The complex shapes that the dynamics form are known as ‘strange attractors’. They are called ‘attractors’ because, regardless of the initial conditions, the functions will converge to a path along these surfaces. They are ‘strange’ because they are fractal in nature. The dimension of the attractor will be a non-integer that is less than the number of equations. We will discuss this more in Section 4.2.

The convergent path along the attractor is controlled by the parameters in the governing equations. When a control parameter is slowly increased, the system exhibits a series of behaviours (Scargle 1992). This series is known as the ‘route to chaos’. The behaviours usually unfold as constant ⇒ periodic ⇒ period two ⇒ … chaos (Olsen & Degn 1985), as demonstrated in Fig. 3, where period two is a repeating path that travels twice around the attractor. As the parameter is increased, this behaviour continues to where the path cycles three, four or more times to return to the same location, until it suddenly becomes chaotic, where the path will never repeat.

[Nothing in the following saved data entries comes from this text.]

theorem deniedKp {k : Nat} (hs : s.Canonical) : (Machine.deniedKp s k).Canonical := hs.bump _ _ _

theorem alignKp {a : BitVec 32} (hs : s.Canonical) : (Machine.alignKp s k a n).2.Canonical := .iteSnd hs hs.strayKp

theorem keeperRead (hs : s.Canonical) : (Machine.keeperRead s k a n).2.2.Canonical := by
  unfold Machine.keeperRead
  split
  · exact .iteSnd2 hs.deniedKp hs.localCheck
  · split
    · exact hs
    · exact hs.strayKp
  · exact hs.deniedKp
  · exact hs.strayKp

theorem keeperStore {v : Nat} (hs : s.Canonical) : (Machine.keeperStore s k a n v).Canonical := by
  unfold Machine.keeperStore
  split
  · exact .ite hs.deniedKp hs.localWrite
  · exact .ite hs.deniedKp (hs.wordWrite.ifThen (·.strayKp))
  · exact hs.deniedKp
  · exact hs.strayKp

theorem useRead {addr : BitVec 32} {f : Nat → State → State} (hs : s0.Canonical) (ht : s.Canonical)
    (hf : ∀ a0 a1, a1.Canonical → (f a0 a1).Canonical) :
    (Machine.useRead s0 s k addr n f).Canonical := by
  unfold Machine.useRead
  split
  have h1 := ht.alignKp.ofSnd ‹_›
  split
  · split
    have h2 := h1.keeperRead.ofSnd2 ‹_›
    exact .ite h2.abandon (hf _ _ h2)
  · split
    · exact hf _ _ ht.setKeeper
    · exact .ite hs hs.alignKp.keeperSend

theorem useStore {addr : BitVec 32} {v : Nat} (hs : s0.Canonical) (ht : s.Canonical) :
    (Machine.useStore s0 s k addr n v).Canonical := by
  unfold Machine.useStore
  split
  have h1 := ht.alignKp.ofSnd ‹_›
  split
  · exact h1.keeperStore
  · exact .ite hs h1.keeperSend

theorem countIllegal {k : Nat} (hs : s.Canonical) : (Machine.countIllegal s k).Canonical := hs.bump _ _ _

theorem endInstruction (hs : s.Canonical) : (Machine.endInstruction k s).Canonical :=
  .ite hs (hs.setKeeper.ifElse (·.haltKeeper))

theorem keeperStep {p : State → KeeperWord → Bool} {f : KeeperWord → State → State → State} (hs : s0.Canonical)
    (hf : ∀ a0 a1 a2, a1.Canonical → a2.Canonical → (f a0 a1 a2).Canonical) :
    (Machine.keeperStep k ups p f s0).Canonical :=
  .ite hs (.ite (hs.applyUpsets _).raiseKp.abandon (.ite (hs.applyUpsets _).localCheck.abandon (.ite (hf _ _ _
    (hs.applyUpsets _).localCheck (hs.applyUpsets _).localCheck.setKpPc).endInstruction hs)))

theorem setAcc {v : BitVec 32} {mask f : optParam (BitVec 4) 0} (hs : s.Canonical) :
    (Machine.setAcc s k v mask f).Canonical :=
  hs.setKeeper

theorem withOperand {i : KeeperWord} {f : BitVec 32 → State → State} (hs : s0.Canonical) (ht : s.Canonical)
    (hf : ∀ a0 a1, a1.Canonical → (f a0 a1).Canonical) :
    (Machine.withOperand k i s0 s f).Canonical :=
  .ite (hs.useRead ht (fun _ _ h1 => hf _ _ h1)) (hf _ _ ht)

theorem keeperAlu {code : Nat} {m : BitVec 32} (hs : s.Canonical) : (Machine.keeperAlu s k code m).Canonical := by
  unfold Machine.keeperAlu
  split
  · exact hs
  · exact (ite (hs.setFld _ _ _) hs).branch (·.setAcc) (·.setAcc)

theorem jumpTo {target : BitVec 32} (hs : s.Canonical) : (Machine.jumpTo s k target).Canonical :=
  .ite hs.setKpPc hs.countIllegal

theorem pushWords {k : Fin 4} {l : List (BitVec 32)} (hs : s.Canonical) : (Machine.pushWords k l s).2.Canonical := by
  induction l generalizing s with
  | nil => exact hs
  | cons v l ih => exact .iteSnd (ih hs.setKeeper.localWrite) hs

theorem pushThen {ws : List (BitVec 32)} {f : State → State} (hs : s.Canonical)
    (hf : ∀ a0, a0.Canonical → (f a0).Canonical) :
    (Machine.pushThen k ws f s).Canonical :=
  .ite (hf _ hs.pushWords) hs.pushWords.raiseKp.abandon

theorem popRegs {s0 t : State} {k : Fin 4} {f : State → State} {l : List Nat} (hs : s0.Canonical) (ht : t.Canonical)
    (hf : ∀ a, a.Canonical → (f a).Canonical) : (Machine.popRegs s0 k f l t).Canonical := by
  induction l generalizing t with
  | nil => exact hf _ ht
  | cons b l ih => exact hs.useRead ht (fun _ _ h => ih h.setKeeper)

theorem faultOnStandby {t : Takeover} {n : Fin 17} (hs : s.Canonical) : (Machine.faultOnStandby s t n).Canonical :=
  hs.stopService.routeHead.rgDisable.placePair.refreshJoints.setStandby.holdRole.setUse

theorem faultOutcome {n : Fin 17} (hs : s.Canonical) : (Machine.faultOutcome s k n).Canonical := by
  unfold Machine.faultOutcome
  extract_lets
  split
  · exact .ite hs.faultOnStandby (.ite hs (hs.stopRoles.raise _ _))
  · exact .ite hs.changeAbort.standbyFault (.ite hs (.ite hs.keeperPost hs.stopService))

theorem handleFault (hs : s.Canonical) : (Machine.handleFault s k x).Canonical := by
  unfold Machine.handleFault
  extract_lets
  split
  · exact hs.localWrite
  · exact hs.localWrite.stopNowFault.faultOutcome

theorem orStay {o : Host.Outcome State Fault Refusal} (hs : s.Canonical) (ho : NextCanonical o) :
    (Machine.orStay s o).Canonical := by
  unfold Machine.orStay
  split
  · exact ho _ rfl
  · exact hs

theorem handleAdvance (hs : s.Canonical) : (Machine.handleAdvance s x).Canonical :=
  hs.orStay (.ite hs.execTakeoverRestored hs.execTakeoverCopy)

theorem handleLog (hs : s.Canonical) : (Machine.handleLog s k x).Canonical :=
  hs.setKeeper.ifElse (fun h1 => (h1.setFld _ _ _).bump _ _ _)

theorem handleMark (hs : s.Canonical) : (Machine.handleMark s k).Canonical := hs.keeperPost

theorem handleEventLog (hs : s.Canonical) : (Machine.handleEventLog s k).Canonical :=
  hs.localWrite.localWrite.localWrite.localWrite.localWrite

theorem noteTest (hs : s.Canonical) : (Machine.noteTest s k x).Canonical := hs.modifyUpdate

theorem enterHandler (hs : s.Canonical) : (Machine.enterHandler s k x).Canonical :=
  hs.beginHandler.noteTest.ifElse (fun h1 => .ite h1.handleFault (.ite h1.handleAdvance (.ite h1.handleLog (.ite
    h1.handleMark h1.handleEventLog))))

theorem execKeeperDispatch (hs : s.Canonical) : NextCanonical (Machine.execKeeperDispatch k s) := by
  unfold Machine.execKeeperDispatch
  refine .ite (.next hs) ?_
  split
  · exact .next hs
  · exact .ite (.next hs) (.next hs.abandonAccess.setKeeper.enterHandler)

theorem execKeeperLoad (hs : s.Canonical) : NextCanonical (Machine.execKeeperLoad k ups s) :=
  .next (hs.keeperStep (fun _ _ _ h1 h2 => h1.useRead h2 (fun _ _ h3 => h3.setAcc)))

theorem execKeeperStore (hs : s.Canonical) : NextCanonical (Machine.execKeeperStore k ups s) :=
  .next (hs.keeperStep (fun _ _ _ h1 h2 => h1.useStore h2))

theorem execLoadIndex (hs : s.Canonical) : NextCanonical (Machine.execLoadIndex k ups s) :=
  .next (hs.keeperStep (fun _ _ _ h1 h2 => h1.useRead h2 (fun _ _ h3 => h3.setKeeper)))

theorem execStoreIndex (hs : s.Canonical) : NextCanonical (Machine.execStoreIndex k ups s) :=
  .next (hs.keeperStep (fun _ _ _ h1 h2 => h1.useStore h2))

theorem execLea (hs : s.Canonical) : NextCanonical (Machine.execLea k ups s) :=
  .next (hs.keeperStep (fun _ _ _ _ h2 => h2.setKeeper))

theorem execAdd (hs : s.Canonical) : NextCanonical (Machine.execAdd k ups s) :=
  .next (hs.keeperStep (fun _ _ _ h1 h2 => h1.withOperand h2 (fun _ _ h3 => h3.setAcc)))

theorem execAdc (hs : s.Canonical) : NextCanonical (Machine.execAdc k ups s) :=
  .next (hs.keeperStep (fun _ _ _ h1 h2 => h1.withOperand h2 (fun _ _ h3 => h3.setAcc)))

theorem execSub (hs : s.Canonical) : NextCanonical (Machine.execSub k ups s) :=
  .next (hs.keeperStep (fun _ _ _ h1 h2 => h1.withOperand h2 (fun _ _ h3 => h3.setAcc)))

theorem execSbc (hs : s.Canonical) : NextCanonical (Machine.execSbc k ups s) :=
  .next (hs.keeperStep (fun _ _ _ h1 h2 => h1.withOperand h2 (fun _ _ h3 => h3.setAcc)))

theorem execKeeperLogic (hs : s.Canonical) : NextCanonical (Machine.execKeeperLogic k ups s) :=
  .next (hs.keeperStep (fun _ _ _ h1 h2 => h1.withOperand h2 (fun _ _ h3 => h3.keeperAlu)))

theorem execCmp (hs : s.Canonical) : NextCanonical (Machine.execCmp k ups s) :=
  .next (hs.keeperStep (fun _ _ _ h1 h2 => h1.withOperand h2 (fun _ _ h3 => h3.setKeeper)))

theorem execKeeperMultiply (hs : s.Canonical) : NextCanonical (Machine.execKeeperMultiply k ups s) :=
  .next (hs.keeperStep (fun _ _ _ h1 h2 => h1.withOperand h2 (fun _ _ h3 => h3.keeperAlu)))

theorem execKeeperDivide (hs : s.Canonical) : NextCanonical (Machine.execKeeperDivide k ups s) :=
  .next (hs.keeperStep (fun _ _ _ h1 h2 => h1.withOperand h2 (fun _ _ h3 => h3.keeperAlu)))

theorem execLdi (hs : s.Canonical) : NextCanonical (Machine.execLdi k ups s) :=
  .next (hs.keeperStep (fun _ _ _ _ h2 => h2.setAcc))

theorem execLui (hs : s.Canonical) : NextCanonical (Machine.execLui k ups s) :=
  .next (hs.keeperStep (fun _ _ _ _ h2 => h2.setAcc))

theorem execOrl (hs : s.Canonical) : NextCanonical (Machine.execOrl k ups s) :=
  .next (hs.keeperStep (fun _ _ _ _ h2 => h2.setAcc))

theorem execLoadIndexImmediate (hs : s.Canonical) : NextCanonical (Machine.execLoadIndexImmediate k ups s) :=
  .next (hs.keeperStep (fun _ _ _ _ h2 => h2.setKeeper))

theorem execAddIndexImmediate (hs : s.Canonical) : NextCanonical (Machine.execAddIndexImmediate k ups s) :=
  .next (hs.keeperStep (fun _ _ _ _ h2 => h2.setKeeper))

theorem execCopy (hs : s.Canonical) : NextCanonical (Machine.execCopy k ups s) :=
  .next (hs.keeperStep (fun _ _ _ _ h2 => .ite h2 (.ite h2.setAcc (.ite h2.setKeeper h2.setKeeper))))

theorem execPutf (hs : s.Canonical) : NextCanonical (Machine.execPutf k ups s) :=
  .next (hs.keeperStep (fun _ _ _ _ h2 => h2.setKeeper))

theorem execGetf (hs : s.Canonical) : NextCanonical (Machine.execGetf k ups s) :=
  .next (hs.keeperStep (fun _ _ _ _ h2 => h2.setKeeper))

theorem execKeeperShift (hs : s.Canonical) : NextCanonical (Machine.execKeeperShift k ups s) :=
  .next (hs.keeperStep (fun _ _ _ _ h2 => h2.keeperAlu))

theorem execKeeperShiftX (hs : s.Canonical) : NextCanonical (Machine.execKeeperShiftX k ups s) :=
  .next (hs.keeperStep (fun _ _ _ _ h2 => h2.keeperAlu))

theorem execNeg (hs : s.Canonical) : NextCanonical (Machine.execNeg k ups s) :=
  .next (hs.keeperStep (fun _ _ _ _ h2 => h2.setAcc))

The route to chaos for the Rössler equations with a = b = 0.1.
Figure 3.

The route to chaos for the Rössler equations with a = b = 0.1.

3 LINEAR ANALYSIS

We wish to search for chaotic and non-linear behaviour in the spin-down rate presented in fig. 2 of Lyne et al. (2010). There they isolated a subset of 17 pulsars with prominent variations in their frequency derivatives. These time series are ideal for non-linear studies because they directly relate to the dynamics of a pulsar. Before non-linear analysis can be done, we need to compensate for some of their limitations.

3.1 Mind the gap

When dealing with large time-scales, such as those encountered in astronomy, it is not always feasible to record data at regular intervals. This produces a time series that sporadically samples a continuous phenomenon. When the time spacing between two points in the series is relatively small, little information is lost about the continuum inside that region. If the spacing is large, more information is lost, which can cause a change in the structure of the data.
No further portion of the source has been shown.